The Video Game That Asks You to Ponder the Meaning of Soup
Liquid has never been so confounding.
The year is 2078. You are a humble server, tasked with beaming soups to the hungry humans upstairs. Rather than cook, your job is to decide what counts as soup, because your soup is cooked by aliens, and they are getting confused. Batteries swimming in a thick liquid—is that soup? What about mussels and a pile of rocks served with an ice cream scooper?
This is the entire premise of the interactive game Something Something Soup Something. If you hit the “soup” button, your soup will be beamed upstairs. If you press “not soup,” the substance will be whisked into a dumpster. Yet this seemingly simple task quickly becomes a series of philosophical quandaries.
Something Something Soup Something’s creator, Dr. Stefano Gualeni, is a philosopher and video game designer at the University of Malta. He describes the game as a kind of “thought experiment” inspired by the philosopher Ludwig Wittgenstein, whose work delved into the discrepancies of language. According to the website, the game is “designed to reveal, through its gameplay, that even a familiar, ordinary concept like ‘soup’ is vague, shifting, and impossible to define exhaustively.”
To create the game, Gualeni and two other designers assembled focus groups in several countries to identify which properties people associate with soup. Is soup defined by being served in a bowl? Is soup defined by how thick the liquid is? How do people’s definitions vary from country to country?

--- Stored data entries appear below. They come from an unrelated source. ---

-- ==== Sys2Proof/Machine/Security.lean ====
section
/-! DEFINITION. Boot (R438 to R442), the system and security commands of Table 14-7, attestation (R443 to R445) and the
Slate items they change (R446 to R448). -/
namespace Sys2Proof.Machine

def outState (o : Out) (s : State) : State :=
  match o with
  | .next s1 => s1
  | _ => s

/-! Firmware components (Tables 14-9, 14-10). -/

def slotBase (slot : Nat) : Nat := slot * 0x6000000
def loaderOfs : Nat := 0x4000000
def slotSize : Nat := 0x6000000

/-- The fields of a component header that later steps use, and its payload. -/
structure Comp where
  typ : Nat
  ecdsaSlot : Nat
  lmsSlot : Nat
  digest : Nat
  loadAddr : Nat
  payload : List Byte
  deriving DecidableEq, Repr

/-- Reads a component and checks it under R439; none where it is not valid. area: the bytes its place in the slot has. -/
def compRead (flash : List Host.Cell) (revE revL base area typ : Nat) : Option Comp :=
  let h := cellsRead flash base 4096
  let es := leAt h 8 1
  let ls := leAt h 9 1
  let size := leAt h 16 8
  let ofs := leAt h 24 8
  let zero := fun lo n => (sub h lo n).all fun b => b == 0
  let head := leAt h 0 4 == 0x5746564B && leAt h 5 1 == 1 && leAt h 6 2 == typ && zero 10 6 && zero 240 16 && zero 2092 2004
  if !head || 8 ≤ es || 8 ≤ ls || bit revE es || bit revL ls || area < ofs + size || ofs % 4096 ≠ 0 then none
  else
    let ePub := sub h 96 96
    let lPub := sub h 192 48
    let payload := cellsRead flash (base + ofs) size
    let dig := leNat (Config.sha384 (sub h 0 256))
    if leNat (Config.sha384 ePub) == Config.ecdsaSlot es && leNat (Config.sha384 lPub) == Config.lmsSlot ls &&
      Config.sha384 payload == sub h 48 48 && Config.ecdsaVerify (leNat ePub) dig (leAt h 256 96) &&
      Config.lmsVerify (leNat lPub) dig (leAt h 352 1740)
    then some ⟨typ, es, ls, leAt h 48 48, leAt h 32 8, payload⟩ else none

def State.firmware (s : State) (slot revE revL : Nat) : Option Comp := compRead s.flash revE revL (slotBase slot) loaderOfs 1
def State.loader (s : State) (slot revE revL : Nat) : Option Comp :=
  compRead s.flash revE revL (slotBase slot + loaderOfs) (slotSize - loaderOfs) 2

/-- BKP_RST_CAUSE (Table 15-7). -/
def State.rstCause (s : State) : Nat :=
  s.standby.cause % 8 + natOfBool s.standby.afterTrip * 8 + s.standby.moduleResets * 2 ^ 16 +
    s.standby.capRestarts * 2 ^ 32 + s.cap.bootCount % 65536 * 2 ^ 48

/-- Garnet (R440, R460): the boot count, the key sequence numbers rebuilt from MRAM (R456), the next first-fault set, the reset record, the boot record of a trial, the
firmware check and CDI_1; recovery where no slot holds valid firmware. -/
def State.garnet (s : State) : State :=
  let s1 := { (s.modCap fun c => { c with bootCount := c.bootCount + 1, run := .booting, keySeqs := c.mramSeqs }) with
    obs := { s.obs with set := (s.obs.set + 1) % 8, filled := 0 } }
  let s2 := s1.log 0x0001 0xFF [s1.rstCause]
  let b := s.cap.boot
  let s3 := if b.trial && b.tries = 3 then
      (s2.modCap fun c => { c with boot := ⟨1 - b.active, false, b.tries⟩ }).log 0x0002 0xFF [1 - b.active]
    else s2
  let act := s3.cap.boot.active
  let pick := match s3.firmware act s.cap.revEcdsa s.cap.revLms with
    | some f => some (act, f)
    | none => (s3.firmware (1 - act) s.cap.revEcdsa s.cap.revLms).map fun f => (1 - act, f)
  let s4 := if s3.cap.boot.trial then s3.modCap fun c => { c with boot := { c.boot with tries := c.boot.tries + 1 } } else s3
  match pick with
  | none => s4.modCap fun c => { c with run := .recovery }
  | some (slot, f) => s4.modCap fun c =>
    { c with measFw := f.digest, fwSlots := (f.ecdsaSlot, f.lmsSlot), slot := slot
             cdi1 := some (Config.hmac384 Config.uds f.digest) }

/-- The loader is copied to LOAD_ADDR, a core physical address; no part of it goes beyond the carve-out. -/
def State.copyLoader (s : State) (l : Comp) : State :=
  s.carveWrite l.loadAddr (l.payload.take (s.cap.carve * 2 ^ 30 - l.loadAddr))

/-- The core loader check (R441): once the wave is complete and the carve-out's stacks are trained (Table 15-3). -/
def doLoader (s : State) : State :=
  if s.cap.run ≠ .booting || s.rst.row < 8 || s.stks.any (fun k => k.training && !k.lost) then s
  else match s.cap.cdi1 with
    | none => s
    | some cdi1 =>
      match s.loader s.cap.slot s.cap.revEcdsa s.cap.revLms with
      | some l => (s.copyLoader l).modCap fun c => { c with
          run := .running, measLoader := l.digest, cdi2 := some (Config.hmac384 cdi1 l.digest), coresReleased := true }
      | none => s.modCap fun c => { c with run := .running, coresReleased := false }

def execLoaderCheck (s : State) : Out := .next (doLoader s)

/-! Protocol and system commands. -/

def execHello (c : Call) (major minor : Nat) (s : State) : Out :=
  .next (capstanRun (.hello c major minor) c (cmdR 0x0001 .any) (fun s =>
    if major = 0 then (s.setVer none c.src).answer stVersion
    else
      let a := (s.setVer (some (1, 0)) c.src).ok
      { a with result := 1 }) s)

/-- MBX_CAPSTAN (Table 14-3). -/
def State.mbxCapstan (s : State) : Nat :=
  s.cap.run.code + s.inProgress % 2 ^ 8 * 2 ^ 8 + s.cap.restarts * 2 ^ 16

/-! Instances in service (Table 01-1, R20, R247) on the dies of a mask. -/

def State.regionsUp (s : State) (mask : Nat) : List Nat := (List.range 32).filter fun r => bit mask (r / 8) && !(s.region r).fenced
def State.stacksOn (s : State) (mask : Nat) : List Nat := (List.range 20).filter fun k => bit mask (k / 5) && !(s.stk k).lost
def State.diesUp (s : State) (mask : Nat) : List Nat := (List.range 4).filter fun d => bit mask d && !(s.die d).fenced
def State.phasesUp (s : State) (mask : Nat) : Nat :=
  (((List.range 32).filter fun r => bit mask (r / 8)).map fun r =>
    ((List.range 6).filter fun i => !bit (s.region r).phases i).length).sum
/-- A fabric port is in service unless it is disabled (R288). -/
def State.portsUp (s : State) : Nat := (s.fabric.ports.filter fun x => x.st != .disabled).length

/-- Level by level: tiles, clusters, regions, compute dies, the spine die, stacks, package-regulator phases, fabric ports. -/
def State.inService (s : State) (mask : Nat) : List Nat :=
  let r := (s.regionsUp mask).length
  [12 * r, 3 * r, r, (s.diesUp mask).length, 1, (s.stacksOn mask).length, s.phasesUp mask, s.portsUp]

/-- HCH_RGEAR_0 and HCH_RGEAR_1 for the dies of a mask: 0xF for a region fenced dark. -/
def State.rgears (s : State) (mask half : Nat) : Nat :=
  ((List.range 16).map fun k =>
    let r := 16 * half + k
    let x := s.region r
    (if !bit mask (r / 8) then 0 else if x.fenced then 15 else x.gear % 16) * 2 ^ (4 * k)).sum

def State.stacksUp (s : State) : Nat := (s.stks.filter fun k => !k.lost).length

/-- The bytes of each pseudo-channel the carve-out takes (R416, R245). -/
def State.carvePc (s : State) : Nat := (s.cap.carve * 2 ^ 30 / 256 + 639) / 640 * 256
/-- What allocations may use (R244, R416). -/
def State.capacity (s : State) : Nat := s.stacksUp * 32 * (0x47BAC000 - s.carvePc)

def State.throttles (s : State) (ps : List Nat) : List Nat :=
  (ps.map fun p => let t := s.power.throt.getD p (0, 0); [t.1, t.2]).flatten

/-- R20, R390; a job agent sees the part of its own partition (R429). -/
def execSysQuery (c : Call) (s : State) : Out :=
  .next (capstanRun (.sysQuery c) c (cmdR 0x0002 .any) (fun s =>
    let ps := if c.msg.auth = 1 then [0, 1, 2, 3] else [Call.part c]
    let mask := if c.msg.auth = 1 then 15 else (s.part (Call.part c)).mask
    let a := s.ok
    { a with
      payload := s.inService mask ++ [s.power.gear, s.rgears mask 0, s.rgears mask 1, s.mbxCapstan,
        natOfBool s.cap.coresReleased, s.capacity] ++ s.throttles ps }) s)

def disjointMasks : List Nat → Bool
  | [] => true
  | m :: r => r.all (fun x => m &&& x == 0) && disjointMasks r

/-- Dies in no partition are power-gated (R430). -/
def State.gateFree (s : State) : State :=
  (List.range 32).foldl (fun s r =>
    if (s.partOfDie (r / 8)).isNone then s.modRegion r fun x => { x with awake := false, waking := false, released := false }
    else s) s

def execSysPartition (c : Call) (masks : List Nat) (s : State) : Out :=
  .next (capstanRun (.sysPartition c masks) c (cmdC 0x0003 .owner) (fun s =>
    if masks.length ≠ 4 then s.answer stFormat
    else if masks.any (fun m => 15 < m) || !disjointMasks masks then s.answer stRange
    else if (List.range 4).any (fun p => (s.part p).bound.isSome && (s.part p).mask != masks.getD p 0) then s.answer stBusy
    else ({ s with parts := List.zipWith (fun (p : Part) m => { p with mask := m }) s.parts masks }).gateFree.ok) s)

def execSysCarveout (c : Call) (gib : Nat) (s : State) : Out :=
  .next (capstanRun (.sysCarveout c gib) c (cmdM 0x0004 .owner) (fun s =>
    if gib < 16 || 64 < gib then s.answer stRange else (s.modCap fun k => { k with carveNext := gib }).ok) s)

def execSysNet (c : Call) (mac ipv4 ipv6 : Nat) (s : State) : Out :=
  .next (capstanRun (.sysNet c mac ipv4 ipv6) c (cmdM 0x0005 .owner) (fun s =>
    (s.modCap fun k => { k with mac := mac, ipv4 := ipv4, ipv6 := ipv6 }).ok) s)

def execProgKey (c : Call) (slot : Nat) (key : Option Nat) (s : State) : Out :=
  .next (capstanRun (.progKey c slot key) c (cmdC 0x0206 .owner) (fun s =>
    if 4 ≤ slot then s.answer stRange
    else (s.modCap fun k => { k with progKeys := k.progKeys.set slot key }).ok) s)

/-! Security commands. -/

def execSecOwnerClaim (c : Call) (key : Nat) (s : State) : Out :=
  .next (capstanRun (.secOwnerClaim c key) c (cmdM 0x0601 .claim) (fun s =>
    (s.modCap fun k => { k with ownerKey := some key }).ok) s)

def execSecOwnerRelease (c : Call) (s : State) : Out :=
  .next (capstanRun (.secOwnerRelease c) c (cmdM 0x0602 .owner) (fun s =>
    (s.modCap fun k => { k with ownerKey := none }).ok) s)

/-- State of a partition in a report (Table 14-12). -/
def State.partState (s : State) (p : Nat) : Nat :=
  let x := s.part p
  if x.mask = 0 then 0 else if x.launched && x.bound.isSome then 4 else if x.bound.isSome then 3
  else if !x.images.isEmpty then 2 else 1

/-- The 64-byte record of a partition, or a withheld one (R445): mask, state, digest, seed. -/
def State.partRec (s : State) (p : Nat) (shown : Bool) : List Byte :=
  if shown then
    let x := s.part p
    natLe 1 x.mask ++ natLe 1 (s.partState p) ++ natLe 6 0 ++ natLe 48 (match x.bound with | some i => i.digest | none => 0) ++
      natLe 8 (if x.bound.isSome then x.seed else 0)
  else natLe 64 0xFF00

/-- The 512-byte report body (Table 14-12). -/
def State.reportBody (s : State) (nonce : Nat) (shown : Nat → Bool) : List Byte :=
  let k := s.cap
  let flags := natOfBool k.debugDisable + 2 * natOfBool k.debugOpened + 4 * k.slot + 8 * natOfBool k.boot.trial +
    16 * natOfBool s.lny.locked + 32 * natOfBool k.ownerKey.isSome
  natLe 1 0 ++ natLe 1 1 ++ natLe 2 512 ++ natLe 4 0 ++ natLe 8 Config.moduleId ++ natLe 48 nonce ++ natLe 8 s.now ++
    natLe 1 flags ++ natLe 1 (k.fwSlots.1 + 8 * k.fwSlots.2) ++ natLe 1 k.revEcdsa ++ natLe 1 k.revLms ++ natLe 1 k.ceilLeft ++
    natLe 1 k.fabLockLeft ++ natLe 1 k.cartLeft ++ natLe 1 0 ++ natLe 48 k.measFw ++ natLe 48 k.measLoader ++
    natLe 48 (match k.ownerKey with | some x => Config.keyHash x | none => 0) ++
    natLe 4 (match k.fabLock with | some n => n + 65536 | none => s.nodeId.getD 0xFFFF) ++ natLe 4 s.power.wear ++ natLe 24 0 ++
    ((List.range 4).map fun p => s.partRec p (shown p)).flatten

/-- The ASCII label of a report's signatures. -/
def attestLabel : List Byte := [0x4B, 0x56, 0x31, 0x2D, 0x41, 0x54, 0x54, 0x45, 0x53, 0x54]

/-- HSS signature with the current index, after index + 1 is committed (R444). -/
def State.hssNext (s : State) (digest : Nat) : Nat × State :=
  (Config.hssSign s.cap.hss digest, s.modCap fun k => { k with hss := k.hss + 1 })

def execSecAttest (c : Call) (nonce : Nat) (s : State) : Out :=
  .next (capstanRun (.secAttest c nonce) c { cmdR 0x0603 .any with mram := true } (fun s =>
    if 2 ^ 30 ≤ s.cap.hss then s.answer stResource
    else
      let body := s.reportBody nonce fun p => c.msg.auth = 1 || p = Call.part c
      let dig := leNat (Config.sha384 (attestLabel ++ body))
      let (h, s1) := s.hssNext dig
      let a := s1.ok
      { a with payload := packWords (body ++ natLe 96 (Config.aliasSign dig) ++ natLe 3292 h) }) s)

def execSecCerts (c : Call) (piece : Nat) (s : State) : Out :=
  .next (capstanRun (.secCerts c piece) c (cmdR 0x0604 .any) (fun s =>
    let a := s.ok
    { a with payload := packWords (Config.certPiece piece) }) s)

/-- What the revocation bits would be, and whether R447 forbids them. -/
def State.revokeBusy (s : State) (revE revL : Nat) : Bool :=
  revE % 256 = 255 || revL % 256 = 255 ||
    ((s.firmware s.cap.boot.active revE revL).isNone && (s.firmware (1 - s.cap.boot.active) revE revL).isNone)

def execSecRevoke (c : Call) (lms : Bool) (slot : Nat) (s : State) : Out :=
  .next (capstanRun (.secRevoke c lms slot) c (cmdM 0x0605 .owner) (fun s =>
    if 8 ≤ slot then s.answer stRange
    else
      let revE := if lms then s.cap.revEcdsa else s.cap.revEcdsa ||| 2 ^ slot
      let revL := if lms then s.cap.revLms ||| 2 ^ slot else s.cap.revLms
      if revE = s.cap.revEcdsa && revL = s.cap.revLms then s.ok
      else if s.revokeBusy revE revL then s.answer stBusy
      else (s.slateChange 1 fun k => { k with revEcdsa := revE, revLms := revL }).ok) s)

def execSecDebugDisable (c : Call) (s : State) : Out :=
  .next (capstanRun (.secDebugDisable c) c (cmdM 0x0606 .owner) (fun s =>
    if s.cap.debugDisable then s.ok
    else (s.slateChange 2 fun k => { k with debugDisable := true }).ok) s)

def execSecDebugOpen (c : Call) (s : State) : Out :=
  .next (capstanRun (.secDebugOpen c) c (cmdC 0x0607 .owner) (fun s =>
    if s.cap.debugDisable then s.answer stPermission
    else ((s.modCap fun k => { k with debugOpened := true }).log 0x000E 0xFF []).ok) s)

def execSecFabricLock (c : Call) (lock : Bool) (node : Nat) (s : State) : Out :=
  .next (capstanRun (.secFabricLock c lock node) c (cmdM 0x0608 .owner) (fun s =>
    let new := if lock then some (node % 65536) else none
    match slWrite (decide (new ≠ s.cap.fabLock)) s.cap.fabLockLeft with
    | .same => s.ok
    | .refused => (s.slRefuse (some c.src) 3).answer stSlRefused
    | .write => (s.slateChange 3 fun k => { k with fabLock := new, fabLockLeft := k.fabLockLeft - 1 }).ok) s)

def execSecFwWrite (c : Call) (ofs : Nat) (data : List Byte) (s : State) : Out :=
  .next (capstanRun (.secFwWrite c ofs data) c (cmdC 0x0609 .owner) (fun s =>
    if 3840 < data.length then s.answer stFormat
    else if slotSize < ofs + data.length then s.answer stRange
    else ({ s with flash := cellsWrite s.flash (slotBase (1 - s.cap.boot.active) + ofs) data }).ok) s)

def execSecFwActivate (c : Call) (s : State) : Out :=
  .next (capstanRun (.secFwActivate c) c (cmdM 0x060A .owner) (fun s =>
    let slot := 1 - s.cap.boot.active
    if (s.firmware slot s.cap.revEcdsa s.cap.revLms).isNone || (s.loader slot s.cap.revEcdsa s.cap.revLms).isNone
    then s.answer stSignature
    else (s.modCap fun k => { k with boot := ⟨slot, true, 0⟩ }).ok) s)

def execSecFwCommit (c : Call) (s : State) : Out :=
  .next (capstanRun (.secFwCommit c) c (cmdM 0x060B .owner) (fun s =>
    (s.modCap fun k => { k with boot := { k.boot with trial := false } }).ok) s)

end Sys2Proof.Machine
end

Gualeni found that people’s definitions became nebulous when, say, a frozen liquid entered the mix. People also struggled when they discussed soup served with a straw. It begs the question: Does a soup have to be eaten with a spoon? Chopsticks often accompany ramen, after all. And what about one of the options the game presents: a foamy liquid with mussels served in a hat with a fork? Do soup ingredients have to be edible? At some point, it’s impossible to say. Even dictionary definitions okay cases ranging from liquid foods to heavy fogs and “unfortunate predicaments.”
At the end of the game, players can read about their philosophy of soup, as revealed by their choices in the game. According to mine, I believe that soup can be a solid or a liquid, that it can be served in anything, and that it may contain inedible components. Which precisely proves the point of Something Something Soup Something: Soup can be anything, everything, and nothing all at once.